Sa femme décède, le 18 mai 1993 à Ambleteuse, à
l'âge de 75 ans. Bien que décédé à
27 ans, André Baude laisse après lui deux enfants, cinq
petits-enfants et quatorze arrière-petits-enfants qui se posent
toujours des questions, mais sont fiers de porter son nom.
Rinxent, le 22 février 2005.
Son fils, Norbert Baude
PROPOS
RECUEILLIS PAR PIER-CARLO BUSINELLI
Une Saint-Martinoise, ayant connu le lieutenant Baude, raconte :
"
Je me rendais à mon travail, ce 4 août 1944, il était
environ 8 heures du matin. Une traction noire était stationnée
à hauteur du 21 rue de la Forêt, et deux hommes, avec de
grands manteaux noirs de la Gestapo, maintenaient le lieutenant Baude
en le poussant dans ce véhicule. Ce qui m'a marquée, c'est
qu'il avait encore sur une partie du visage de la mousse à raser.
"
Bouffémont,
le 11 mars 2005.
Monsieur,
En
ce qui concerne le lieutenant Baude vous aurez tous les renseignements
par son fils.
Ce
que je vous donne ici est le fruit de longues recherches, j'en ai parlé
à quelques personnes mais n'ai jamais été publié.
Le
sieur "X", nom de résistant " Petit Breton "
était ami, de longue date, du lieutenant Baude et son supérieur
au Bureau des Opérations Aériennes de l'Oise. "X"

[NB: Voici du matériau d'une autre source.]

/-! FIRE. -/

theorem exec_fire_expired {s : State} {q : SeqId} {e : Entry} (he : lookup s.window q = some e) (ht : e.timer = some 0) :
    exec (.fire q) s = .next { s with
      tx := s.tx ++ [frameOf s.cfg s.key e.pkt], window := retime s.window q (some s.cfg.rtoTicks), response := none } := by
  rcases execFire_next q s with ⟨-, hidle⟩ | ⟨g, hg, -, hfire⟩
  · exact absurd ht (hidle e he)
  · obtain rfl : e = g := Option.some.inj (he.symm.trans hg)
    exact hfire

/-- Settles O42: the window after is the one before with the fired key re-timed, and nothing asks whether it is full. -/
theorem fireRetransmits : Obligations.FireRetransmits := fun s q _ he ht =>
  ⟨retime s.window q (some s.cfg.rtoTicks), none, exec_fire_expired he ht, lookup_retime_self he _,
    fun _ hr => lookup_retime_other _ hr.symm _, length_retime .., fun hw => wf_retime hw q _⟩

end Sys2Proof.Machine
end

section
/-! SUPPORT. A failure answers and changes nothing else (spec/60_exceptions.md rules R209, R216): whatever changes a register, the window or a
port other than the response ends with a positive result or, for an event, with no response at all. -/

namespace Sys2Proof.Machine

open Sys2Proof.Safety

/-- The responses of rule R216: a status other than OK, or a negative outcome with status OK (rule R209). -/
def IsFailure (r : Response) : Prop :=
  r.status ≠ 0x00 ∨ r.result = .verdict false ∨ r.result = .ack none ∨ ∃ q f, r.result = .sendReport .dropped q f

/-- With status OK only the result can make a response a failure. -/
@[simp] theorem isFailure_okResponse {a : Result} :
    IsFailure (okResponse a) ↔ a = .verdict false ∨ a = .ack none ∨ ∃ q f, a = .sendReport .dropped q f :=
  or_iff_right (not_not.2 rfl)

theorem not_isFailure_of_nothing {r : Response} (hs : r.status = 0) (hr : r.result = .nothing) : ¬ IsFailure r := by
  simp [IsFailure, hs, hr]

/-- No response on the port is a failure. -/
def EndsWell (t : State) : Prop := ∀ r, t.response = some r → ¬ IsFailure r

theorem endsWell_respond {u : State} {x : Response} (h : ¬ IsFailure x) : EndsWell (respond u x) := by
  rintro r hr
  obtain rfl : x = r := Option.some.inj hr
  exact h

theorem endsWell_silent (u : State) : EndsWell (silent u) := nofun

/-- An instruction changes nothing but the response port, or it ends well. -/
theorem exec_respond_or_endsWell {i : Instr} {s t : State} (h : exec i s = .next t) : (∃ x, t = respond s x) ∨ EndsWell t := by
  rcases exec_cases h with ⟨x, rfl, -⟩ | ⟨_, _, rfl, hs, hr, -⟩ | ⟨_, _, _, -, rfl⟩ | ⟨_, _, -, -, -, -, -, rfl⟩ | ⟨_, -, rfl⟩
    | ⟨_, _, -, rfl⟩ | ⟨-, rfl⟩ | ⟨_, _, -, -, -, -, -, rfl⟩ | ⟨rfl, -⟩ | ⟨-, rfl⟩ | ⟨_, _, -, -, -, rfl⟩
  · exact .inl ⟨x, rfl⟩
  · exact .inr (endsWell_respond (not_isFailure_of_nothing hs hr))
  -- MKACK with an ack, WADD, WACK, WRETIME, WCLEAR and SEND end with a positive result, each visibly none of the negative ones.
  iterate 6 exact .inr (endsWell_respond (by simp))
  -- The events leave no response.
  iterate 3 exact .inr (endsWell_silent _)

/-- Settles O47: a failure does not end well, so the instruction changed nothing but the response port. -/
theorem failuresChangeNothing : Obligations.FailuresChangeNothing := by
  intro i s t r h hr hfail
  rcases exec_respond_or_endsWell h with ⟨x, rfl⟩ | hwell
  · obtain rfl : x = r := Option.some.inj hr
    rfl
  · exact absurd hfail (hwell r hr)

end Sys2Proof.Machine
end

section
/-! SUPPORT. The decoder and the encoder undo each other (spec/30_encoding.md sections 2, 3), the word and byte-order primitives as numbers
(spec/00_scope.md rule R10), and what a step does with each kind of request (spec/20_memory.md rule R62). -/

namespace Sys2Proof.Machine

open Sys2Proof.Safety

/-! The decoder on what the encoder writes. -/

/-- The row of a type+flags word is the first whose type code it has. -/
theorem decodeFormat_typeFlagsWord (c : Cfg) (flags : FlagSet) (t : TypeCode) (use : FormatUse) :
    decodeFormat c (typeFlagsWord flags t) use
      = if t = c.tSyn then .ok (.syn flags use) else if t = c.tConnect then .ok (.connect flags use)
        else if t = c.tData then .ok (.data flags use) else if t = c.tDisconnect then .ok (.disconnect flags use)
        else if t = c.tPing then .ok (.ping flags use) else .error (.unassignedType t) := by
  simp only [decodeFormat, tfType_typeFlagsWord, tfFlags_typeFlagsWord]

/-- Settles O4: the type codes of valid straps are distinct, so a type+flags word selects its own row; a command code selects its own arm
of the opcode map, and each of its operands stands in the lane that arm reads. -/
theorem decodeOfEncode : Obligations.DecodeOfEncode := by
  intro c i hc
  obtain ⟨hsc, hsd, hsx, hsp, hcd, hcx, hcp, hdx, hdp, hxp⟩ := types_distinct hc
  cases i
  case syn flags use => exact (decodeFormat_typeFlagsWord ..).trans (if_pos rfl)
  case connect flags use =>
    refine (decodeFormat_typeFlagsWord ..).trans ?_
    rw [if_neg hsc.symm, if_pos rfl]
  case data flags use =>
    refine (decodeFormat_typeFlagsWord ..).trans ?_
    rw [if_neg hsd.symm, if_neg hcd.symm, if_pos rfl]
  case disconnect flags use =>
    refine (decodeFormat_typeFlagsWord ..).trans ?_
    rw [if_neg hsx.symm, if_neg hcx.symm, if_neg hdx.symm, if_pos rfl]
  case ping flags use =>
    refine (decodeFormat_typeFlagsWord ..).trans ?_
    rw [if_neg hsp.symm, if_neg hcp.symm, if_neg hdp.symm, if_neg hxp.symm, if_pos rfl]
  -- The 19 commands: the code is a numeral, and the opcode map computes.
  all_goals rfl
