-- ==== Sys2Proof/Machine/Fetch.lean ====
section
/-!
DEFINITION. Which transition comes next: the head of `events` names the agent whose turn it is
(10_state.md R20, log entry 1); when no event is left the engine, if it is busy, completes (R5's
fairness, log entry 2). And how an operation is presented to the machine from outside.
-/
namespace Sys2Proof.Machine

/-- The operation of the engine's completion step (R121): ENG = BUSY(c) enables it, and c names it. -/
def engineInstr (e : Engine) : Option Instr :=
  match e with
  | .idle => none
  | .busy .encode => some .cmdEncode
  | .busy .decode => some .cmdDecode

/-- The operation that the next step runs: the transaction the host presents, decoded by the bus
decode (R52), or the engine's completion step. None when the turn is reset's, or the engine's while
idle. -/
def nextInstr (s : State) : Option Instr :=
  match s.events with
  | [] => engineInstr s.eng
  | .host req :: _ => some (decodeRequest req)
  | .engine :: _ => engineInstr s.eng
  | .reset :: _ => none

/-- The state with the turn at the head of `events` taken off. -/
def takeTurn (s : State) : State := { s with events := s.events.tail }

/-- A turn in which no operation runs: reset does its transition (R230); an idle engine's turn, or an
empty `events` with the engine idle, changes nothing else (log entries 2 and 7). -/
def turnWithoutInstr (s : State) : State :=
  match s.events with
  | [] => s
  | .host _ :: _ => takeTurn s
  | .engine :: _ => takeTurn s
  | .reset :: _ => resetBlock (takeTurn s)

/-- The state in which a transaction is presented next. -/
def presentRequest (req : Request) (s : State) : State :=
  { s with events := .host req :: s.events }

/-- The state in which a command word's operation comes next: the completion step of ENCODE or DECODE
with the engine holding that command, or the host's write of a reserved word (R72, R120, R121). -/
def presentCommand (w : Word) (s : State) : State :=
  match commandOf w with
  | some c => { s with eng := .busy c, events := .engine :: s.events }
  | none => presentRequest (.write .four (Config.offset .cmd) w) s

/-- The state in which a table row's word comes next (log entry 9); a word that is no operation leaves
the state. -/
def presentTableWord (s : State) (nbits w : Nat) : State :=
  match tableBytes nbits w with
  | none => s
  | some bytes =>
    match presented bytes with
    | .ok (.inl req) => presentRequest req s
    | .ok (.inr word) => presentCommand word s
    | .error _ => s

end Sys2Proof.Machine
end

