/-! ## Register reads -/

/-- RD_CTRL (R150), descriptor 0x080000: IE in bit 0, every other bit 0, at any ENG. -/
def Obligations.ReadCtrlReturnsTheEnableBit : Prop :=
  readsAt 0x080000#21 .rdCtrl ∧
  ∀ s : State, exec .rdCtrl s = .next { s with resp := some ⟨if s.ie then 1#32 else 0#32, .ok⟩ }

/-- RD_STATUS (R152), descriptor 0x080004: the place of every flag, and 0 in bit 3 and bits 31:10. -/
def Obligations.ReadStatusPlacesEveryFlag : Prop :=
  readsAt 0x080004#21 .rdStatus ∧
  ∀ s : State, ∃ v : Word,
    exec .rdStatus s = .next { s with resp := some ⟨v, .ok⟩ } ∧
    v.getLsbD 0 = decide (s.eng ≠ .idle) ∧
    v.getLsbD 1 = s.done ∧
    v.getLsbD 2 = s.ovr ∧
    v.getLsbD 3 = false ∧
    v.extractLsb' 4 4 = s.err ∧
    v.getLsbD 8 = s.crcOk ∧
    v.getLsbD 9 = s.typeKnown ∧
    v.extractLsb' 10 22 = 0#22

/-- RD_TX_TYPE, RD_TX_SEQ, RD_TX_LEN, RD_RX_LEN (R154, R156, R158, R160): the register zero-extended, at
any ENG; RX_LEN reads at most 65546 where it holds a legal value (invariant, EveryStepKeepsTheInvariant). -/
def Obligations.ReadArgumentRegisters : Prop :=
  readsAt 0x08000C#21 .rdTxType ∧ readsAt 0x080010#21 .rdTxSeq ∧
  readsAt 0x080014#21 .rdTxLen ∧ readsAt 0x080018#21 .rdRxLen ∧
  ∀ s : State,
    exec .rdTxType s = .next { s with resp := some ⟨s.txType.setWidth 32, .ok⟩ } ∧
    exec .rdTxSeq s = .next { s with resp := some ⟨s.txSeq, .ok⟩ } ∧
    exec .rdTxLen s = .next { s with resp := some ⟨s.txLen.setWidth 32, .ok⟩ } ∧
    exec .rdRxLen s = .next { s with resp := some ⟨s.rxLen.setWidth 32, .ok⟩ } ∧
    (s.rxLen.toNat ≤ 65546 → (s.rxLen.setWidth 32).toNat ≤ 65546)

/-- RD_FRM_LEN and RD_RES_* (R162, R164, R166, R168, R170, R172), at their descriptors: the
register zero-extended. -/
def Obligations.ReadResultRegisters : Prop :=
  readsAt 0x08001C#21 .rdFrmLen ∧ readsAt 0x080020#21 .rdResType ∧ readsAt 0x080024#21 .rdResSeq ∧
  readsAt 0x080028#21 .rdResLen ∧ readsAt 0x08002C#21 .rdResHcsum ∧ readsAt 0x080030#21 .rdResCcsum ∧
  ∀ s : State,
    exec .rdFrmLen s = .next { s with resp := some ⟨s.frmLen.setWidth 32, .ok⟩ } ∧
    exec .rdResType s = .next { s with resp := some ⟨s.resType.setWidth 32, .ok⟩ } ∧
    exec .rdResSeq s = .next { s with resp := some ⟨s.resSeq, .ok⟩ } ∧
    exec .rdResLen s = .next { s with resp := some ⟨s.resLen.setWidth 32, .ok⟩ } ∧
    exec .rdResHcsum s = .next { s with resp := some ⟨s.resHcsum, .ok⟩ } ∧
    exec .rdResCcsum s = .next { s with resp := some ⟨s.resCcsum, .ok⟩ }

/-- RD_CRC_ACC and RD_CRC_OUT, by the pseudocode of R108 and R104: rdata is the raw register, and its
complement. -/
def Obligations.ReadCrcRegisters : Prop :=
  readsAt 0x080034#21 .rdCrcAcc ∧ readsAt 0x08003C#21 .rdCrcOut ∧
  ∀ s : State,
    exec .rdCrcAcc s = .next { s with resp := some ⟨s.crcAcc, .ok⟩ } ∧
    exec .rdCrcOut s = .next { s with resp := some ⟨~~~s.crcAcc, .ok⟩ }

/-- RD_CMD and RD_CRC_DATA (R128, R107): 0, and no state change. -/
def Obligations.WriteOnlyRegistersReadZero : Prop :=
  readsAt 0x080008#21 .rdCmd ∧ readsAt 0x080038#21 .rdCrcData ∧
  ∀ s : State,
    exec .rdCmd s = .next { s with resp := some ⟨0#32, .ok⟩ } ∧
    exec .rdCrcData s = .next { s with resp := some ⟨0#32, .ok⟩ }

/-! ## Register writes -/

/-- WR_CTRL (R151): IE takes wdata[0] at any ENG, and irq is DONE & IE at once. -/
def Obligations.WriteCtrlSetsTheEnableBit : Prop :=
  writesAt 0x180000#21 .wrCtrl ∧
  ∀ (s : State) (w : Word), ∃ t,
    answersWrite (exec (.wrCtrl w) s) t ∧ t = { s with ie := w.getLsbD 0 } ∧
    t.irq = (s.done && w.getLsbD 0)

/-- WR_STATUS (R153): DONE and OVR are cleared by a 1 and kept by a 0, at any ENG; nothing else. -/
def Obligations.WriteStatusClearsWhereOne : Prop :=
  writesAt 0x180004#21 .wrStatus ∧
  ∀ (s : State) (w : Word), ∃ t,
    answersWrite (exec (.wrStatus w) s) t ∧
    { t with done := s.done, ovr := s.ovr } = s ∧
    (w.getLsbD 1 = true → t.done = false ∧ t.irq = false) ∧ (w.getLsbD 1 = false → t.done = s.done) ∧
    (w.getLsbD 2 = true → t.ovr = false) ∧ (w.getLsbD 2 = false → t.ovr = s.ovr)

a été pris et retourné par la Gestapo, au début
de 1944, et il est à l'origine du démantèlement
du B.O.A. de l'Oise et de l'arrestation et de la mort du colonel Rondenay,
du lieutenant-colonel Grout de Beaufort, tous deux officiers des Forces
Françaises Libres et du lieutenant Baude.
Le
sieur "X" a été abattu, le 5 août 1944,
dans la forêt de Domont par ordre de la Résistance.
Espérant
vous avoir été utile, recevez, Monsieur l'expression de
ma considération.
Pierre
BAUDET
Président du Comité de Domont et des Environs,
membre du Comité directeur du Val-d’Oise.